18.9. If a Grantee makes an election under Section 83(b) of the Code to be taxed with respect to an Award as of the date of transfer of Shares rather than as of the date or dates upon which the Grantee would otherwise be taxable under Section 83(a) of the Code, such Grantee shall deliver a copy of such election to the Company upon or prior to the filing such election with the U.S. Internal Revenue Service. Neither the Company nor any Affiliate shall have any liability or responsibility relating to or arising out of the filing or not filing of any such election or any defects in its construction.

 

19. RIGHTS AS A STOCKHOLDER; VOTING AND DIVIDENDS.

19.1. Subject to Section 11.4, a Grantee shall have no rights as a stockholder of the Company with respect to any Shares covered by an Award until the Grantee shall have exercised the Award, paid the Exercise Price therefor and becomes the record holder of the subject Shares. In the case of 102 Awards or 3(9) Awards (if such Awards are being held by a Trustee), the Trustee shall have no rights as a stockholder of the Company with respect to the Shares covered by such Award until the Trustee becomes the record holder for such Shares for the Grantee’s benefit, and the Grantee shall not be deemed to be a stockholder and shall have no rights as a stockholder of the Company with respect to the Shares covered by the Award until the date of the release of such Shares from the Trustee to the Grantee and the transfer of record ownership of such Shares to the Grantee (provided however that the Grantee shall be entitled to receive from the Trustee any cash dividend or distribution made on account of the Shares held by the Trustee for such Grantee’s benefit, subject to any tax withholding and compulsory payment). No adjustment shall be made for dividends (ordinary or extraordinary, whether in cash, securities or other property) or distribution of other rights for which the record date is prior to the date on which the Grantee or Trustee (as applicable) becomes the record holder of the Shares covered by an Award, except as provided in Section 14 hereof.
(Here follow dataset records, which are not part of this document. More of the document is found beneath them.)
-- ==== Sys2Proof/Machine/Line.lean ====
section
/-! DEFINITION. The Drive Control Unit (chapter 9): line moves, guards and verdicts, presses and deferrals, SAFE, modes. -/

namespace Sys2Proof.Machine

/-! ## Lines -/

/-- A line is active while it is ASSERTED or PRESSING (R172). -/
def LineState.active : LineState → Bool
  | .asserted => true
  | .pressing _ _ => true
  | _ => false

/-- Replace a line. -/
def Dcu.setLine (u : Dcu) (d : Fin 8) (l : Line) : Dcu := { u with lines := put u.lines d l }

def setLine (d : Fin 8) (l : Line) (s : State) : State := { s with dcu := s.dcu.setLine d l }

/-- The line with a new state; its last release is set when it leaves an active state for RELEASED (R172), and not when it
leaves one for DEFERRED (log 42). -/
def Line.moved (l : Line) (st : LineState) (now : Moment) : Line :=
  { l with state := st, lastRelease := if l.state.active && st == .released then some now else l.lastRelease }

/-- A line changes its state, and the Rail Monitor Unit gets the notice of a change of its activity (R172). -/
def moveLine (d : Fin 8) (st : LineState) (s : State) : State :=
  let l := s.dcu.lines[d]
  let s1 := setLine d (l.moved st { clock := s.clock, stamp := s.now }) s
  if !l.state.active && st.active then noticeActive d l.mask s1
  else if l.state.active && !st.active then noticeCeased d l.interval s1
  else s1

/-- A DRIVE record (R173). -/
def driveRecord (k : Kind) (d : Fin 8) (a : DriveAction) (r : DriveReason) (width : Nat) (at_ : Stamp) : Record :=
  newRecord srcDrive k at_ (driveKey d a r width)

/-- The guard record of a line request or a SAFE entry, with its origin (R6, R173). -/
def driveStart (d : Fin 8) (a : DriveAction) (width : Nat) (t : Option Ticket) (at_ : Stamp) : Record :=
  { driveRecord .driveStart d a .none width at_ with origin := some (originOf t) }

/-- What a DONE response of a line request carries: the width used, for a press (R176). -/
def LineRequest.donePayload (r : LineRequest) : List Byte := if r.action = .press then num 2 r.width else []

/-- A line request refused: DRIVE-REFUSED with the reason, and the status to the station (R173, R176, R177). -/
def refuseLine (d : Fin 8) (r : LineRequest) (why : DriveReason) (s : State) : State :=
  respondTo r.ticket why.status [] (produce (driveRecord .driveRefused d r.action why r.width s.now) s)

/-- A line asserted by its request: step 5 of R177. -/
def assertLine (d : Fin 8) (r : LineRequest) (s : State) : State :=
  let st :=
    if r.action = .press then LineState.pressing r.width (s.clock + Config.clocksPerMs * r.width) else .asserted
  respondTo r.ticket .done r.donePayload
    (moveLine d st (produce (driveRecord .driveAssert d r.action .none r.width s.now) s))

/-! ## Interlock pairs (R175) -/

/-- The pair a line belongs to, with its partner. -/
def Dcu.partner (u : Dcu) (d : Fin 8) : Option (Fin 8 × Nat) :=
  u.pairs.toList.findSome? fun p =>
    p.bind fun p => if p.a = d then some (p.b, p.gap) else if p.b = d then some (p.a, p.gap) else none

/-- Whether a line's partner is active. -/
def Dcu.partnerActive (u : Dcu) (d : Fin 8) : Bool := (u.partner d).any fun p => u.lines[p.1].state.active

/-- The moment to which a line's partner's gap defers it, if it has not passed (R177). -/
def Dcu.gapEnd (u : Dcu) (d : Fin 8) (now : Nat) : Option Nat :=
  (u.partner d).bind fun p =>
    u.lines[p.1].lastRelease.bind fun m =>
      if now < m.clock + Config.clocksPerMs * p.2 then some (m.clock + Config.clocksPerMs * p.2) else none

/-! ## Verdicts and expiries (R177, R178) -/

/-- Steps 4 and 5 of R177. -/
def deferOrAssert (d : Fin 8) (r : LineRequest) (s : State) : State :=
  match s.dcu.gapEnd d s.clock with
  | some e => moveLine d (.deferred r e) s
  | none => assertLine d r s

/-- The verdict on a line's request in guard (R177); a withdrawn request is answered ABORTED (R180). -/
def lineVerdict (refused : Bool) (d : Fin 8) (s : State) : State :=
  match s.dcu.lines[d].guarded with
  | none => s
  | some g =>
    let s1 := setLine d { s.dcu.lines[d] with guarded := none } s
    if g.withdrawn then respondTo g.request.ticket .aborted [] s1
    else if refused then refuseLine d g.request .guarded s1
    else
      match s.dcu.mode with
      | .safe => refuseLine d g.request .safe s1
      | .hold => refuseLine d g.request .state s1
      | .normal =>
        if s1.dcu.partnerActive d then refuseLine d g.request .interlock s1 else deferOrAssert d g.request s1

/-- A deferral judged at its expiry (R178). -/
def deferralExpiry (d : Fin 8) (s : State) : State :=
  match s.dcu.lines[d].state with
  | .deferred r e =>
    if e ≤ s.clock then
      if s.dcu.partnerActive d then moveLine d .released (refuseLine d r .interlock s) else deferOrAssert d r s
    else s
  | _ => s

/-- A press ended at its end moment (R179). -/
def pressEnd (d : Fin 8) (s : State) : State :=
  match s.dcu.lines[d].state with
  | .pressing w e =>
    if e ≤ s.clock then moveLine d .released (produce (driveRecord .drivePressEnd d .press .none w s.now) s) else s
  | _ => s

/-! ## SAFE (R182–R184) -/

/-- A line that a SAFE entry changes. -/
def safeChange (d : Fin 8) (st : LineState) (s : State) : State :=
  moveLine d st (produce (driveRecord .driveSafe d .safe .none 0 s.now) s)

/-- One line at SAFE entry, by its state and safe level (R182). -/
def safeLine (d : Fin 8) (s : State) : State :=
  match s.dcu.lines[d].state, s.dcu.lines[d].safeAsserted with
  | .released, false => s
  | .released, true => safeChange d .asserted s
  | .asserted, false => safeChange d .released s
  | .asserted, true => s
  | .pressing _ _, false => safeChange d .released s
  | .pressing _ _, true => safeChange d .asserted s
  | .deferred r _, false => moveLine d .released (refuseLine d r .safe s)
  | .deferred r _, true => safeChange d .asserted (refuseLine d r .safe s)

/-- SAFE entry, from NORMAL or HOLD; in SAFE nothing changes (R182, R183). -/
def enterSafe (s : State) : State :=
  if s.dcu.mode = .safe then s
  else
    let s1 := forEach (List.finRange 8) safeLine s
    setAlert .safe { s1 with dcu := { s1.dcu with mode := .safe } }

/-- A guarded SAFE request taken from the station or the sequencer (R184). -/
def takeSafeRequest (t : Option Ticket) (s : State) : State :=
  if s.dcu.mode = .safe then respondTo t .done [] s
  else if t = none ∧ none ∈ s.dcu.safeGuard then s
  else
    produce (driveStart 0 .safe 0 t s.now) { s with dcu := { s.dcu with safeGuard := s.dcu.safeGuard ++ [t] } }

/-- The verdict on the oldest SAFE request in guard (R184). -/
def safeVerdict (refused : Bool) (s : State) : State :=
  match s.dcu.safeGuard with
  | [] => s
  | t :: rest =>
    let s1 := { s with dcu := { s.dcu with safeGuard := rest } }
    if refused then
      respondTo t .guarded [] (produce (driveRecord .driveRefused 0 .safe .guarded 0 s.now) s1)
    else respondTo t .done [] (enterSafe s1)

/-- The verdict on a DRIVE-START, told apart by its key (R86, R177, R184). -/
def driveVerdict (refused : Bool) (key : Word) (s : State) : State :=
  if keyIsSafe key then safeVerdict refused s else lineVerdict refused (keyLine key) s

/-! ## Line requests (R176, R179–R181) -/

/-- The guard step (R176). -/
def guardStep (d : Fin 8) (r : LineRequest) (s : State) : State :=
  produce (driveStart d r.action r.width r.ticket s.now)
    (setLine d { s.dcu.lines[d] with guarded := some { request := r, withdrawn := false } } s)

/-- A retrigger of a press: no guard, no record (R179). -/
def retrigger (d : Fin 8) (r : LineRequest) (s : State) : State :=
  respondTo r.ticket .done r.donePayload
    (setLine d
      { s.dcu.lines[d] with state := .pressing r.width (s.clock + Config.clocksPerMs * r.width) } s)

/-- An assertion or a press taken in NORMAL by a line with no request in guard: the table of R176. -/
def takeInNormal (d : Fin 8) (r : LineRequest) (s : State) : State :=
  match s.dcu.lines[d].state, r.action with
  | .released, _ => guardStep d r s
  | .asserted, .press => refuseLine d r .state s
  | .asserted, _ => respondTo r.ticket .done [] s
  | .pressing _ _, .press => retrigger d r s
  | .pressing _ _, _ => refuseLine d r .state s
  | .deferred _ _, _ => refuseLine d r .busy s

/-- An assertion or a press taken by the unit (R176). -/
def takeLineRequest (d : Fin 8) (r : LineRequest) (s : State) : State :=
  match s.dcu.mode with
  | .hold => refuseLine d r .state s
  | .safe => refuseLine d r .safe s
  | .normal => if s.dcu.lines[d].guarded.isSome then refuseLine d r .busy s else takeInNormal d r s

/-- A width of 0 is a press of 1 ms (R176). -/
def clampWidth (w : Nat) : Nat := if w = 0 then 1 else w

/-- A PRESS-LINE of the sequencer (R181). -/
def sequencerPress (d : Fin 8) (w : Nat) (s : State) : State :=
  takeLineRequest d { ticket := none, action := .press, width := clampWidth w } s

/-- An active line released by a LINE SET release (R180). -/
def releaseActive (d : Fin 8) (s : State) : State :=
  moveLine d .released (produce (driveRecord .driveRelease d .release .none 0 s.now) s)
19.2. With respect to all Awards issued in the form of Shares hereunder or upon the exercise or (if applicable) the vesting of Awards hereunder, any and all voting rights attached to such Shares shall be subject to Section 6.9, and the Grantee shall be entitled to receive dividends distributed with respect to such Shares, subject to the provisions of the Company’s Certificate of Incorporation, as amended from time to time, and subject to any Applicable Law.

19.3. The Company may, but shall not be obligated to, register or qualify the sale of Shares under any applicable securities law or any other Applicable Law.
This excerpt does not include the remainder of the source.